Today I got a TCP SYN Flood attack on one of my clients.
The attack wasn't that big (~150-200kpps and a few hundred mbps) but it managed to bring almost everything down. The uplink is 10gbit so it was nowhere near physical medium congestion and I confirmed that my upstream did not had any congestion issues either (ie: the attack was not volumetric)
Until FastNetMon kicked in to blackhole the victim's IP, the router was essentially unreachable and everything behind it either had high latency or packet loss.
Winbox and SSH could not connect at all.
I use raw filters to no-track all the forwarded traffic. With UDP attacks even with 1mpps and 7-8gps the router wouldn't even sweat! no-track works like a charm for these attacks!

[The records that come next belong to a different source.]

-- ==== Sys2Proof/Tests/Slice0.lean ====
section
/-! SUPPORT. The model's own tests. Expected results are the spec's: the encodings of 30_encoding.md R76 and R81, and the vectors of
95_test_vectors.md (named in each comment). After them, for every statement with hypotheses, a witness that meets them. -/

namespace Sys2Proof.Tests

open Sys2Proof.Machine

/-! ## Well-formedness: the one ill-formed pair of terms, and their neighbours -/

theorem test_wellFormed_refuses_00E0 : (Instr.machineSubroutine 0x0E0#12).wellFormed = false := by decide
theorem test_wellFormed_refuses_00EE : (Instr.machineSubroutine 0x0EE#12).wellFormed = false := by decide
theorem test_wellFormed_takes_the_rest : (Instr.machineSubroutine 0x0E1#12).wellFormed = true ∧
    (Instr.machineSubroutine 0x1E0#12).wellFormed = true ∧ Instr.clear.wellFormed = true := by decide

/-! ## Decoding: words written out bit by bit from the patterns of R76, one family a theorem, every constructor -/

theorem test_decode_0 : decode 0b0000000011100000#16 = .ok .clear ∧ decode 0b0000000011101110#16 = .ok .ret ∧
    decode 0b0000000011100001#16 = .ok (.machineSubroutine 0x0E1#12) := by decide
theorem test_decode_jump_call : decode 0b0001101010111100#16 = .ok (.jump 0xABC#12) ∧
    decode 0b0010111100000000#16 = .ok (.call 0xF00#12) ∧ decode 0b1011000100100011#16 = .ok (.jumpAdd 0x123#12) ∧
    decode 0b1010001011110000#16 = .ok (.loadIndex 0x2F0#12) := by decide
theorem test_decode_skips : decode 0b0011101001111111#16 = .ok (.skipEqualImmediate 0xA 0x7F#8) ∧
    decode 0b0100101001111111#16 = .ok (.skipNotEqualImmediate 0xA 0x7F#8) ∧
    decode 0b0101000100100000#16 = .ok (.skipEqualRegister 1 2) ∧
    decode 0b1001000100100000#16 = .ok (.skipNotEqualRegister 1 2) := by decide
theorem test_decode_immediates : decode 0b0110101000101111#16 = .ok (.loadImmediate 0xA 0x2F#8) ∧
    decode 0b0111001000100000#16 = .ok (.addImmediate 2 0x20#8) ∧
    decode 0b1100001100001111#16 = .ok (.loadRandom 3 0x0F#8) := by decide
theorem test_decode_8_loads_logic : decode 0b1000000100100000#16 = .ok (.loadRegister 1 2) ∧
    decode 0b1000000100100001#16 = .ok (.or 1 2) ∧ decode 0b1000000100100010#16 = .ok (.and 1 2) ∧
    decode 0b1000000100100011#16 = .ok (.xor 1 2) := by decide
theorem test_decode_8_arithmetic : decode 0b1000000100100100#16 = .ok (.addRegister 1 2) ∧
    decode 0b1000000100100101#16 = .ok (.subRegisterXY 1 2) ∧ decode 0b1000000100100110#16 = .ok (.shiftRight 1 2) ∧
    decode 0b1000000100100111#16 = .ok (.subRegisterYX 1 2) ∧ decode 0b1000000100101110#16 = .ok (.shiftLeft 1 2) := by decide
theorem test_decode_D_E : decode 0b1101000100100101#16 = .ok (.draw 1 2 5#4) ∧
    decode 0b1110001110011110#16 = .ok (.skipKeyPressed 3) ∧
    decode 0b1110001110100001#16 = .ok (.skipKeyNotPressed 3) := by decide
theorem test_decode_F_timers : decode 0b1111001000000111#16 = .ok (.loadDelay 2) ∧
    decode 0b1111010100001010#16 = .ok (.waitForKey 5) ∧ decode 0b1111001000010101#16 = .ok (.setDelay 2) ∧
    decode 0b1111001000011000#16 = .ok (.setSound 2) := by decide
theorem test_decode_F_memory : decode 0b1111010000011110#16 = .ok (.addIndex 4) ∧
    decode 0b1111101000101001#16 = .ok (.loadFont 0xA) ∧ decode 0b1111011100110011#16 = .ok (.storeBCD 7) ∧
    decode 0b1111001001010101#16 = .ok (.storeRegisters 2) ∧ decode 0b1111001001100101#16 = .ok (.loadRegisters 2) := by decide
/-- 95_test_vectors.md section 2.1, the illegal words. -/
def illegalWords : List Word :=
  [0x5121#16, 0x512F#16, 0x8128#16, 0x812D#16, 0x812F#16, 0x9121#16, 0xE09F#16, 0xE0A2#16, 0xF000#16, 0xF0FF#16, 0xFFFF#16]
theorem test_decode_illegal : illegalWords.map decode = illegalWords.map fun w => .error (.unknownInstruction w) := by decide
/-- The table's numbering of a word (opcode_table.json) reaches the decoder. -/
theorem test_decodeTableWord : decodeTableWord 16 0xD125 = some (.draw 1 2 5#4) ∧ decodeTableWord 16 0x8128 = none := by decide
theorem test_decodeBytes_truncated : decodeBytes [0x60#8] = .error .truncated := by decide

/-! ## One step: helpers -/

/-- Keys with these down. -/
def keys (ks : List Nat) : Keys := Vector.ofFn fun k : Fin 16 => ks.contains k.val

/-- The inputs of a cycle. -/
def inputs (cur prev : List Nat) (rnd : Byte := 0#8) : CycleInput := { current := keys cur, previous := keys prev, rnd := rnd }

/-- One step of `s` on the word `w` at its pc, with these inputs. -/
def stepOn (w : Nat) (s : State) (inp : CycleInput := inputs [] []) : Result :=
  step ((s.setHost [.cycle inp]).withFetchWord 16 w)

/-- The reset state with these registers. -/
def regs (l : List (Reg × Byte)) : State := l.foldl (fun s p => s.setReg p.1 p.2) State.reset

/-- The reset state with this I, these registers, and bytes written at 0x300. -/
def at300 (i : Word) (l : List (Reg × Byte)) (bs : List Byte) : State :=
  ((regs l).setI i).setMem (State.reset.mem.writeBytes 0x300 bs)

/-- What `f` sees of the next state. -/
def after {α : Type} (r : Result) (f : State → α) : Option α :=
  match r with
  | .next t => some (f t)
  | .fault _ => none
  | .refused _ => none

/-- The error that ends the cycle. -/
def failsWith (r : Result) : Option Fault :=
  match r with
  | .next _ => none
  | .fault e => some e
  | .refused _ => none

/-- The reset state with a stack of `n` entries, each the address `a`. -/
def stacked (n : Fin 13) (a : Word) : State := { State.reset with sp := n, stack := Vector.replicate 12 a }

But with TCP SYN Flood the router just freaked out.
I don't use TCP SYN Cookies nor connection tracking.
For a brief moment I was able to connect with winbox and I saw that most of the cpu usage was on 'networking'.
The router is a CCR1036-8G-2S+ running ROS v6.38.5 with FW v3.33.
Does anyone else has had similar experience with this?
Was this normal? Shouldn't the router just forward the traffic? Why did SYN Flood cause so much cpu usage?
Any tips on how to avoid high CPU usage on future SYN Flood attacks?